Ask HN: How do I market this thing? - freeslave

So I built a music video site called ChartBRAIN (http://chartbrain.com).  It's at the point where I think it's ready to try and get some users, but I have to admit I'm a better coder than marketer. So I'm wondering if the HN community can offer me some ideas to get some users and traction. I'd maybe even consider partnering up with someone with a proven record in driving traffic if they liked what I've built and felt it had some potential.  I think a lot of people think music videos are old news but Cull.tv just got bought by twitvid and tape.tv just raised 6.5 million.
======
patio11
_I'd maybe even consider partnering up with someone with a proven record in
driving traffic_

Anyone fitting this description would be more of the mind "I _might even
consider_ partnering up with you." The world is sort of your oyster right now
if you can do that. If you ask the kind of person you need what their next
best alternative is, you will not hear "I got offered 5% equity and all the
cola I can drink from an unfunded startup and am pretty darn tempted by that."

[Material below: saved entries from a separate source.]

-- ==== Sys2Proof/Machine/OpsCpr.lean ====
section
/-! DEFINITION. What the clock, power and reset commands share: sleep levels, arm domains, the power-loss signal, the resets of the whole part
and the layout of the dump (R521–R546). -/

namespace Sys2Proof.Machine

open Sys2Proof

/-! ### The landing in self-refresh, and sleep (R408, R523, R529, R530) -/

/-- The landing goes into self-refresh with its contents. -/
def dramSleep (s : State) : State :=
  let s := put F.CPR_PD_STAT_DRAM_SR 0 1 s
  if fld F.LND_STAT_STATE 0 s = 2 then put F.LND_STAT_STATE 0 3 s else s

/-- The core/fabric PLL or the DRAM PLL is lost. -/
def dramClockLost (s : State) : Bool := bit F.CPR_CLKMON_LOST 0 3 s || bit F.CPR_CLKMON_LOST 0 4 s

/-- The landing leaves self-refresh and serves the accesses it held, unless a clock it needs is lost or Scetus is in STANDBY. -/
def dramWake (s : State) : State :=
  if dramClockLost s || flag F.CPR_PD_STAT_FAB_RET 0 s then s
  else
    let s := put F.CPR_PD_STAT_DRAM_SR 0 0 s
    if fld F.LND_STAT_STATE 0 s = 3 then heldRun (put F.LND_STAT_STATE 0 2 s) else s

/-- Shock sensing starts: baselines are initialised before SHOCK_OK can rise (R197). -/
def shockStart (s : State) : State :=
  let s := put F.SRV_SHK_STAT_INIT 0 1 (put F.SRV_SHK_STAT_SHOCK_OK 0 0 s)
  let s := upTo 4 permitFall { s with shock := {} }
  upTo 5 (fun c s => setShk c { shk s c with calm := 0, n := 0, sum := 0, lo := 2047, hi := -2048, means := [] } s) s

/-- The fabric domain is off: Scetus is in STANDBY (R527, R529). -/
def fabOff (s : State) : Bool := flag F.CPR_PD_STAT_FAB_RET 0 s

/-- STANDBY ends: fabric, core and landing run again (R530). The request is taken back (log entry 12). -/
def standbyWake (s : State) : State :=
  if !fabOff s then s
  else
    let s := put F.CPR_PD_STAT_LEVEL 0 0 (put F.CPR_PD_STAT_FAB_RET 0 0 (put F.CPR_PD_STANDBY 0 0 s))
    shockStart (dramWake (if spmSt s = 0 then spmEnter 1 s else s))

/-- The host domain takes no TLP: its link is frozen, or the domain is off (R522, R527). -/
def deaf (s : State) : Bool := s.cpr.frozen || s.cpr.hostOff || s.cpr.aonSleep

/-- A TLP arrives: it ends STANDBY and brings the link out of L1 (R319, R530). -/
def inbound (s : State) : State := wakeLink (standbyWake s)

/-- The rules of R520 hold of the core, DRAM and fabric clocks: f_core is 3,200 MHz / CORE_DIV, f_DRAM is six times the figure of R517, in sixths of a
MHz, and the core/fabric PLL's depth is in 1/2,000. -/
def ratiosOk (s : State) : Bool :=
  let div := max 2 (min 8 (fld F.CPR_CLK_CORE_DIV 0 s))
  let dram := [6400, 5625, 4800, 3200].getD (fld F.LND_CFG_RATE 0 s) 0
  let low := 2000 - min 10 (fld F.CPR_SSC_CF_DEPTH 0 s)
  (div == 2 || div == 4) && decide (dram * div * 2000 ≤ 19200 * low) && decide (3 * dram * 2000 ≤ 4 * 4800 * low)

/-! ### Registers that outlast a restart -/

/-- Registers of an address range. -/
def keepRange (lo hi : Nat) (t : Tab Word) : Tab Word := t.filter (fun e => lo ≤ e.1 && e.1 < hi)

/-- Registers retained in the AON domain: FLT, CPR but for CPR_DUMP_BLK_k, and the power-on seconds (R527, R531). -/
def aonRegs (s : State) : Tab Word :=
  keepRange 0x40B00000 0x40C00000 s.regs ++ keepRange R.BLZ_TIME.base (R.BLZ_TIME.base + 8) s.regs ++ keepRange 0x40F00000 0x40F00100 s.regs

/-- The part after a power-on reset: NOR, fuses, NAND and what stands outside the chip remain, and with the NOR and the media the namespace
records and wear histories that firmware keeps there (log entry 13). Committed entries of the staging band stand on media, but for those whose stripe
has been written again (R257, R258). Memories have lost their contents. -/
def powerOnReset (s : State) : State :=
  { State.reset with
    free := s.free
    out := s.out
    sramEra := s.sramEra + 1
    landEra := s.landEra + 1
    nor := s.nor
    fuse := s.fuse
    spr := { jobs := s.spr.jobs }
    mgt := { wear := s.mgt.wear, wearChange := s.mgt.wearChange }
    deck := { nss := s.deck.nss, nsGen := s.deck.nsGen, cmbEra := s.deck.cmbEra + 1 }
    cpr := {
      perst := s.cpr.perst
      testMode := s.cpr.testMode
      nand := s.cpr.nand
      dumpLost := s.cpr.dumpLost
      savedCache := s.cpr.savedCache
      savedImages := s.cpr.savedImages
      band := s.cpr.band.filter (fun e => stgHead s ≤ e.seq % stgTotal s) ++ s.spr.live.filter (·.committed) }
    pending := s.pending }

/-- Every domain but AON restarts (R531). -/
def aonRestart (s : State) : State :=
  let t := powerOnReset s
  { t with regs := (aonRegs s).foldl (fun r e => Tab.put r e.1 e.2) [], flt := s.flt, cpr := { t.cpr with unseen := putBit s.cpr.unseen 1 true } }

/-- The domains but AON are unpowered: what they held is gone. -/
def domainsOff (s : State) : State := put F.CPR_PD_STAT_LEVEL 0 0 (put F.CPR_PD_STAT_FAB_RET 0 0 (put F.CPR_PD_STAT_DRAM_SR 0 0 (put F.CPR_PD_STAT_ARM_UP 0 0 (aonRestart s))))

/-- PERST_N rises in AON_SLEEP: every domain but AON restarts from step 3 of R532 (R531). -/
def aonExit (s : State) : State :=
  let s := put F.CPR_RST_CAUSE 0 2 s
  { s with cpr := { s.cpr with aonSleep := false, perst := false } }

/-! ### Arm domains (R105, R129, R188, R527, R528) -/

/-- The domain of arm `a` comes up: lanes PARK with their frequency memories cleared (R86), write paths IDLE, a tune that TUNE asks for starts, and
discovery runs on an enabled link (R68, R82, R105, R129). -/
def armOn (a : Nat) (s : State) : State :=
  let s := putFBit F.CPR_PD_STAT_ARM_UP 0 a true s
  let s := each (armHeads a) (fun n s => setLane n { lane s n with fmem := 0 } (put F.WP_STAT_STATE n 1 (put F.LANE_STAT_STATE n 1 s))) s
  let s := if flag F.LANE_SYN_CTL_TUNE a s then synTuneTo a (fld F.LANE_SYN_CTL_ZONE a s) s else s
  if flag F.LANE_ALK_CTL_ENABLE a s then startDiscovery a false s else s

/-- The domain of arm `a` goes off: its operations are cut, lanes and write paths are OFF, the synthesizer and the link are off, WKILLn_N is
low and the arm's loops stop. -/
def armOff (a : Nat) (s : State) : State :=
  let s := cutWrite a (fun _ => 9) s
  let s := each (armHeads a) (fun n s => put F.WP_STAT_STATE n 0 (put F.LANE_STAT_STATE n 0 (readOpCut n s))) s
  let s := put F.LANE_SYN_STAT_STATE a 0 (setSyn a {} s)
  let s := clearFrames a (setLinkState a 0 (dropWpermArm a s))
  let s := setLink a { link s a with disc := .none, auto := false, autos := 0 } s
  let s := putFBit F.CPR_PD_STAT_ARM_UP 0 a false (stopLoops a 0 s)
  govLimits (put F.FLT_CHK_LIVE (128 + a) 0 (wkillFall a s))

/-! ### Power loss (R537, R538) -/

/-- The host domain goes off without notice: the link is down. -/
def hostDomainOff (s : State) : State :=
  let s := put F.HIF_LINK_STAT_LSTATE 0 0 (put F.HIF_LINK_STAT_FLIT 0 0 (put F.HIF_LINK_STAT_WIDTH 0 0 (put F.HIF_LINK_STAT_SPEED 0 0 s)))
  { s with cpr := { s.cpr with hostOff := true } }

/-- The power-loss signal, steps 1 to 4 of R538. -/
def powerLoss (s : State) : State :=
  if flag F.CPR_PL_LOSS 0 s then s
  else
    let s := standbyWake s
    let s := retractCause 2 (upTo 4 permitFall (put F.CPR_PL_LOSS 0 1 s))
    let s := yrdAbortAll (spmPowerLoss s)
    let s := { s with cpr := { s.cpr with cpHeld := true, warm := false } }
    let s := hostDomainOff (upTo 4 (fun a s => if armUp s a then armOff a s else s) s)
    reportEvicted s (dumpStart 0 s)

/-! ### The pages of a dump (R539, R540, R543) -/

def pageBytes : Nat := 16384

/-- Indexes of the VALID block entries in order. -/
def dumpEntries (s : State) : List Nat := (List.range 64).filter (fun k => flag F.CPR_DUMP_BLK_VALID k s)

/-- Entries that a dump needs: whole blocks of every way. -/
def dumpNeed (s : State) : Nat := ceilDiv (ceilDiv (dumpPages s) (dumpWays s)) (dumpPpb s) * dumpWays s

/-- Block entry and page in it of dump page `p`, before remaps: none past the entries. -/
def dumpPlace (s : State) (p : Nat) : Option (Nat × Nat) :=
  let w := dumpWays s
  let q := p / w
  ((dumpEntries s)[p % w + w * (q / dumpPpb s)]?).map (fun e => (e, q % dumpPpb s))

/-- Remaps followed from an entry and a page: entry, first page moved, spare. -/
def followRemap : Nat → List (Nat × Nat × Nat) → Nat × Nat → Nat × Nat
  | 0, _, p => p
  | n + 1, l, (e, g) => match l.find? (fun r => r.1 == e && r.2.1 ≤ g) with
    | some (_, f, sp) => followRemap n l (sp, g - f)
    | none => (e, g)

/-- Entry and page where dump page `p` goes. -/
def dumpAt (s : State) (l : List (Nat × Nat × Nat)) (p : Nat) : Option (Nat × Nat) := (dumpPlace s p).map (followRemap 9 l)

/-- NAND row of a page of an entry's block. -/
def dumpRow (s : State) (eg : Nat × Nat) : Nat := fld F.CPR_DUMP_BLK_ROW eg.1 s + eg.2

/-- The spare that follows the `n` already used. -/
def dumpSpare (s : State) (n : Nat) : Option Nat := (dumpEntries s)[dumpNeed s + n]?

/-- A page of data, of the poison map, or of the CRC table; a whole list of bits or words padded with zeros. LND_PROT changed under live
contents makes the pages open (R416). -/
def dumpPage (s : State) (p : Nat) : List Byte :=
  let nd := dumpData s
  let b := protBase s
  if s.cpr.protMoved then (List.range pageBytes).map (fun i => byte (Config.openVal 416 [p, i]).toNat)
  else if p < nd then landRead s (b + pageBytes * p) pageBytes
  else if p < nd + dumpMap s then
    let g0 := (p - nd) * pageBytes * 8
    (List.range pageBytes).map (fun i => byte (upTo 8 (fun k m =>
      let g := g0 + 8 * i + k
      if g < nd * 256 && (granule s (b / 64 + g)).poison then m + 2 ^ k else m) 0))
  else
    let t0 := (p - nd - dumpMap s) * (pageBytes / 4)
    (List.range (pageBytes / 4)).flatMap (fun i => bytesOf 4 (if t0 + i < nd then crc32c (landRead s (b + pageBytes * (t0 + i)) pageBytes) else 0))

/-- The pages `lo` to `lo + n - 1` as bytes. -/
def dumpSpan (f : Nat → List Byte) (lo n : Nat) : List Byte := (List.range n).flatMap (fun i => f (lo + i))

/-- The dump header (R543), 256 bytes. -/
def dumpHeader (s : State) (d : DumpRun) : List Byte :=
  let nd := dumpData s
  let maps := (d.remaps.map (fun r => bytesOf 1 r.1 ++ bytesOf 2 r.2.1 ++ bytesOf 1 r.2.2 ++ bytesOf 4 0)).flatten
  let h := bytesOf 4 0x504D444B ++ bytesOf 2 1 ++ bytesOf 1 d.cause ++ bytesOf 1 d.remaps.length ++ bytesOf 4 ((fld F.CPR_DUMP_SEQ_DSEQ 0 s + 1) % 2 ^ 32) ++
    bytesOf 4 (fld F.LND_PROT_SIZE 0 s) ++ bytesOf 8 (fld F.LND_PROT_BASE 0 s) ++ bytesOf 8 d.ownTime ++
    bytesOf 8 (rd R.SPR_STG_HEAD 0 0 s) ++ bytesOf 8 (rd R.SPR_STG_TAIL 0 0 s) ++ bytesOf 8 (rd R.SPR_STG_TGEN 0 0 s) ++ bytesOf 8 (rd R.SPR_WGEN 0 0 s) ++
    bytesOf 4 (rd R.SPR_FENCE_HEAD 0 0 s) ++ bytesOf 4 (rd R.SPR_FENCE_HEAD 1 0 s) ++ bytesOf 4 (rd R.SPR_FENCE_ARM 0 0 s % 16) ++
    bytesOf 4 (rd R.SPR_SALV_STAT 0 0 s) ++ bytesOf 4 (rd R.SPR_SALV_CTL 0 0 s) ++
    bytesOf 4 (crc32c (dumpSpan (dumpPage s) nd (dumpMap s))) ++ bytesOf 4 (crc32c (dumpSpan (dumpPage s) (nd + dumpMap s) (dumpCrc s))) ++ bytesOf 4 0 ++
    maps
  let h := h ++ List.replicate (0xFC - h.length) 0
  h ++ bytesOf 4 (crc32c h)

/-- The 256 bytes are a valid header. -/
def dumpHeaderOk (b : List Byte) : Bool := le b 0 4 == 0x504D444B && le b 4 2 == 1 && le b 0xFC 4 == crc32c (b.take 0xFC)

/-- One page of the safe store; a page nothing has programmed reads erased. -/
def nandRead (s : State) (row : Nat) : List Byte := (Tab.get? s.cpr.nand row).getD (List.replicate pageBytes 0xFF)

/-- A page is programmed. -/
def nandProgram (row : Nat) (b : List Byte) (s : State) : State :=
  let b := b ++ List.replicate (pageBytes - b.length) 0
  emit (.nand row b) { s with cpr := { s.cpr with nand := Tab.put s.cpr.nand row b } }

end Sys2Proof.Machine
end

The traditional way to get traction for music sites and video sites is to turn
a blind eye to folks stealing things that the established players can't turn a
blind eye to. This lets you perform, essentially, visibility/legal-risk
arbitrage. That's the on-the-ground reality, I personally wouldn't endorse
acting on it.

You then use your early adopters to promote it to their friends, focusing
feature development resources on implementing and optimizing things about the
site which encourage social spreading rather than ones which merely encourage
passive consumption.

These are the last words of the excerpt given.